+++ Data +++
-- ==== Sys2Proof/Laws/Operands.lean ====
section
/-! SUPPORT. The laws of the operand computations: bits of a packed sum, cells in range. -/

namespace Sys2Proof.Machine

theorem getLsbD_sumBitsFrom (i j : Nat) (vs : List Level) (hj : j < 8) :
    (sumBitsFrom i vs).getLsbD j = (decide (i ≤ j) && vs.getD (j - i) false) := by
  induction vs generalizing i with
  | nil => simp [sumBitsFrom]
  | cons v vs ih =>
    rw [sumBitsFrom, BitVec.getLsbD_or, ih]
    rcases Nat.lt_trichotomy i j with h | h | h
    · obtain ⟨d, rfl⟩ := Nat.exists_eq_add_of_lt h
      have e1 : i + d + 1 - i = d + 1 := by omega
      have e2 : i + d + 1 - (i + 1) = d := by omega
      have h1 : ((if v then (1 : Byte) <<< i else 0) : Byte).getLsbD (i + d + 1) = false := by
        split
        · rw [BitVec.getLsbD_shiftLeft, e1]; simp
        · simp
      rw [h1, e1, e2]
      simp [show i + 1 ≤ i + d + 1 by omega, show i ≤ i + d + 1 by omega]
    · subst h
      cases v <;> simp [hj]
    · have h1 : ((if v then (1 : Byte) <<< i else 0) : Byte).getLsbD j = false := by
        split
        · simp [BitVec.getLsbD_shiftLeft, h]
        · simp
      rw [h1]
      simp [show ¬ i ≤ j by omega, show ¬ i + 1 ≤ j by omega]

/-- Bit j of the sum is the j-th level (R16 (e)). -/
theorem getLsbD_sumBits (vs : List Level) (j : Nat) (hj : j < 8) : (sumBits vs).getLsbD j = vs.getD j false := by
  simp [sumBits, getLsbD_sumBitsFrom 0 j vs hj]

/-- A pair in range has its cell in the buffer (R16 (g), R52). -/
theorem cellAddr_lt {c : Straps} {x y : Nat} (hx : x < c.width) (hy : y < c.height) :
    cellAddr c x y < cellCount c := by
  unfold cellAddr cellCount
  calc y * c.width + x < y * c.width + c.width := by omega
    _ = (y + 1) * c.width := by rw [Nat.succ_mul]
    _ ≤ c.height * c.width := Nat.mul_le_mul_right _ hy
    _ = c.width * c.height := Nat.mul_comm _ _

/-- Different pairs in range have different cells (R51: a dense row-major mapping). -/
theorem cellAddr_inj {c : Straps} {x y x' y' : Nat} (hx : x < c.width) (hx' : x' < c.width)
    (h : cellAddr c x y = cellAddr c x' y') : x = x' ∧ y = y' := by
  unfold cellAddr at h
  have hw : 0 < c.width := by omega
  have e1 : (y * c.width + x) % c.width = x := by
    rw [Nat.add_comm, Nat.add_mul_mod_self_right, Nat.mod_eq_of_lt hx]
  have e2 : (y' * c.width + x') % c.width = x' := by
    rw [Nat.add_comm, Nat.add_mul_mod_self_right, Nat.mod_eq_of_lt hx']
  have hxx : x = x' := by rw [← e1, ← e2, h]
  subst hxx
  exact ⟨rfl, Nat.eq_of_mul_eq_mul_right hw (by omega)⟩

/-- The range test, in words (R52). -/
theorem inRange_iff {c : Straps} {x y : Int} :
    inRange c x y = true ↔ 0 ≤ x ∧ x < c.width ∧ 0 ≤ y ∧ y < c.height := by
  simp [inRange, and_assoc]

end Sys2Proof.Machine
end

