/-- Settles O54: the events a step adds carry exactly the entries it logs. -/
theorem stepKeepsSamplesMatchLog : Obligations.StepKeepsSamplesMatchLog := by
  intro s t _ hmatch hstep
  have hc := step_continues hstep
  obtain ⟨es, xs, htrace, hlog, hcarries⟩ := hc.wire
  unfold SamplesMatchLog samples at hmatch ⊢
  rw [hc.mode, htrace, hlog, samplesFrom_append, hmatch, hcarries.samples, List.flatMap_append]

/-- Settles O55: a step continues the history. -/
theorem stepOnlyExtendsHistory : Obligations.StepOnlyExtendsHistory := by
  intro s t hstep
  have hc := step_continues hstep
  obtain ⟨es, xs, htrace, hlog, _⟩ := hc.wire
  exact ⟨hc.straps, hc.mode, ⟨es, htrace⟩, ⟨xs, hlog⟩, hc.answers⟩

/-! ## What single requests can and cannot change -/

/-- Settles O57: each outcome of each request says which lifecycle state it leads to. -/
theorem whatLeavesReady : Obligations.WhatLeavesReady := by
  intro s t i hs h
  cases exec_effect h with
  | refused _ hl => exact absurd hs.2 hl
  | nib _ _ hl hm => simp [hl, hm]
  | init4 hl hm => simp [hl, hm]
  | nibLacked _ _ _ hm => simp [hm]
  | init4Lacked _ hm => simp [hm]
  | release => simp
  | psetOutside _ _ _ hl => simp [hl]
  | psetInside _ _ _ hl => simp [hl]
  | pget _ _ _ hl => simp [hl]
  | pclr hl => simp [hl]
  | pack _ hl => simp [hl]
  | xfer _ _ hl => simp [hl]
  | refresh _ hl => simp [hl]

/-- Settles O58: of all outcomes only those of `PSET` and `PCLR` write a cell. -/
theorem onlyPixelWritesChangePixels : Obligations.OnlyPixelWritesChangePixels := by
  intro s t i h hpclr hpset
  cases exec_effect h with
  | pclr => exact absurd rfl hpclr
  | psetInside x y v => exact absurd rfl (hpset x y v)
  | psetOutside x y v => exact absurd rfl (hpset x y v)
  | refused => rfl
  | pget => rfl
  | pack => rfl
  | nibLacked => rfl
  | init4Lacked => rfl
  | xfer => simp
  | nib => simp
  | init4 => simp
  | release => simp
  | refresh => simp

/-- No request touches the shadow registers. -/
theorem effect_client {s t : State} {i : Instr} (e : Effect s i t) : t.client = s.client := by
  cases e with
  | xfer => simp
  | nib => simp
  | init4 => simp
  | release => simp
  | refresh => simp
  | _ => rfl

/-- Settles O60: neither a request, nor an illegal word, nor an empty queue touches the shadow registers. -/
theorem requestsLeaveShadowRegisters : Obligations.RequestsLeaveShadowRegisters := by
  intro s t hstep hchanged
  obtain ⟨_, rfl⟩ | ⟨p, rest, hpend, _⟩ | ⟨w, rest, i, _, _, hexec⟩ | ⟨w, rest, why, _, _, hill⟩ := step_cases hstep
  · exact absurd rfl hchanged
  · exact ⟨p, rest, hpend⟩
  · exact absurd (effect_client (exec_effect hexec)) hchanged
  · obtain ⟨_, rfl⟩ | ⟨_, rfl⟩ := illegalRequest_cases hill <;> exact absurd rfl hchanged

theorem inRange_natCast {c : Straps} {x y : Nat} (hx : x < c.width) (hy : y < c.height) : inRange c x y = true :=
  inRange_iff.2 ⟨Int.natCast_nonneg x, Int.ofNat_lt.2 hx, Int.natCast_nonneg y, Int.ofNat_lt.2 hy⟩

/-- Settles O19: the write of the cell, read back by the laws of the memory. -/
theorem psetInRangeWritesItsCell : Obligations.PsetInRangeWritesItsCell := by
  intro s x y v hs hwf hx hy
  exact ⟨_, execPset_inRange hs (inRange_natCast hx hy) v, rfl, read_write_self hwf _ v, fun _ ha =>
    read_write_other ha v⟩

/-! ## The sequencer and the cursor (R27, R28) -/

/-- Settles O13, by the laws of `emitAll` and `perform`. -/
theorem sequencerCountsEmittedEvents : Obligations.SequencerCountsEmittedEvents := by
  intro s es k hk
  rw [emitAll_eq, perform_eq]
  exact ⟨by simp [hk], rfl, rfl, rfl⟩
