-- ==== Sys2Proof/Syntax.lean ====
section
/-! DEFINITION. The instructions and device events: one constructor per row of the opcode table. Register fields are the
register numbers of R74; enumerated fields are inductive types with their codes (R78, R80). -/

namespace Sys2Proof

/-- A register or a literal in its place (R76). -/
inductive Src where
  | reg (r : Reg5)
  | lit (v : Word)
deriving DecidableEq, Repr

/-- A short immediate of n bits, or the 64-bit literal in its place (R76, R94). -/
inductive Imm (n : Nat) where
  | short (v : BitVec n)
  | lit (v : Word)
deriving DecidableEq, Repr

/-- ORD of R78. -/
inductive Order where
  | rlx | acq | rel | ar | sc
deriving DecidableEq, Repr

/-- SCOPE of R78. -/
inductive Scope where
  | ctx | core | cluster | array | device | system
deriving DecidableEq, Repr

/-- SPACE of R78. -/
inductive Space where
  | glob | loc | dist
deriving DecidableEq, Repr

/-- Condition codes of R105. -/
inductive Cc where
  | eq | ne | lt | le | ltu | leu
deriving DecidableEq, Repr

/-- Operations 0 to 9 of the AT format (R80). -/
inductive AmoOp where
  | add | and | or | xor | min | max | minu | maxu | swap | fadd
deriving DecidableEq, Repr

/-- Failure orders of CAS: OP 10, 11, 12 (R80). -/
inductive CasFail where
  | rlx | acq | sc
deriving DecidableEq, Repr

/-- Vector floating-point lane formats: majors 0x20-0x22 and FI 0-2. -/
inductive VF where
  | f32 | bf16 | f16
deriving DecidableEq, Repr

/-- Vector integer lane formats: majors 0x23-0x25 and FI 3-5. -/
inductive VI where
  | i32 | i16 | i8
deriving DecidableEq, Repr

/-- FI of R78. -/
inductive FI where
  | f (x : VF)
  | i (x : VI)
deriving DecidableEq, Repr

/-- ES of R78. -/
inductive ES where
  | b | h | w | d
deriving DecidableEq, Repr

/-- Element format codes 0x01 to 0x0E of R21. -/
inductive Fmt where
  | fp32 | bf16 | fp16 | e4m3 | e5m2 | e3m2 | e2m3 | e2m1 | int32 | int16 | int8 | int4 | sp32 | blk
deriving DecidableEq, Repr

/-- The VEC extension of R80: lane predicate and zeroing. -/
structure VExt where
  lp : Reg3
  zm : Bool
deriving DecidableEq, Repr

/-- The ACC extension's E1 of R80. -/
structure Region where
  row : BitVec 8
  col : BitVec 7
  nr1 : BitVec 5
  nc1 : BitVec 7
deriving DecidableEq, Repr

/-- ACT of MXEPI (R80). -/
inductive Act where
  | none | relu | sigmoid | tanh
deriving DecidableEq, Repr

/-- GKIND of MXGATE (R80). -/
inductive Gate where
  | lstm | gru | mgu
deriving DecidableEq, Repr

/-- The pass count of REP: a G register other than G0, or an immediate (R80). -/
inductive Count where
  | reg (r : Reg5)
  | imm (v : BitVec 14)
deriving DecidableEq, Repr

/-- Engine codes of PUSH (R80). -/
inductive Engine where
  | copy | walk | dispenser
deriving DecidableEq, Repr

/-- The four tile memory operations of major 0x2C (R166). -/
inductive TileOp where
  | tld | tst | tldb | tldt
deriving DecidableEq, Repr

/-- The step fields of REP's extension words (R80). -/
structure RepSteps where
  d : BitVec 4
  a : BitVec 4
  b : BitVec 4
  o : BitVec 16
  apply : BitVec 32
deriving DecidableEq, Repr

/-- A tree-form operand set of the sum-product engine: SHAPE and XB of E1 (R203). -/
structure SpeExt where
  shape : BitVec 8
  xb : BitVec 8
deriving DecidableEq, Repr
+++
■ **Exercise objective**
Using the records above, copy word for word the line with "end Sys2Proof.Machine", the line with "Obligations.StepOnlyExtendsHistory := by", and every line between them.

■ **Task output**
end Sys2Proof.Machine
end

/-- Settles O54: the events a step adds carry exactly the entries it logs. -/
theorem stepKeepsSamplesMatchLog : Obligations.StepKeepsSamplesMatchLog := by
  intro s t _ hmatch hstep
  have hc := step_continues hstep
  obtain ⟨es, xs, htrace, hlog, hcarries⟩ := hc.wire
  unfold SamplesMatchLog samples at hmatch ⊢
  rw [hc.mode, htrace, hlog, samplesFrom_append, hmatch, hcarries.samples, List.flatMap_append]

/-- Settles O55: a step continues the history. -/
theorem stepOnlyExtendsHistory : Obligations.StepOnlyExtendsHistory := by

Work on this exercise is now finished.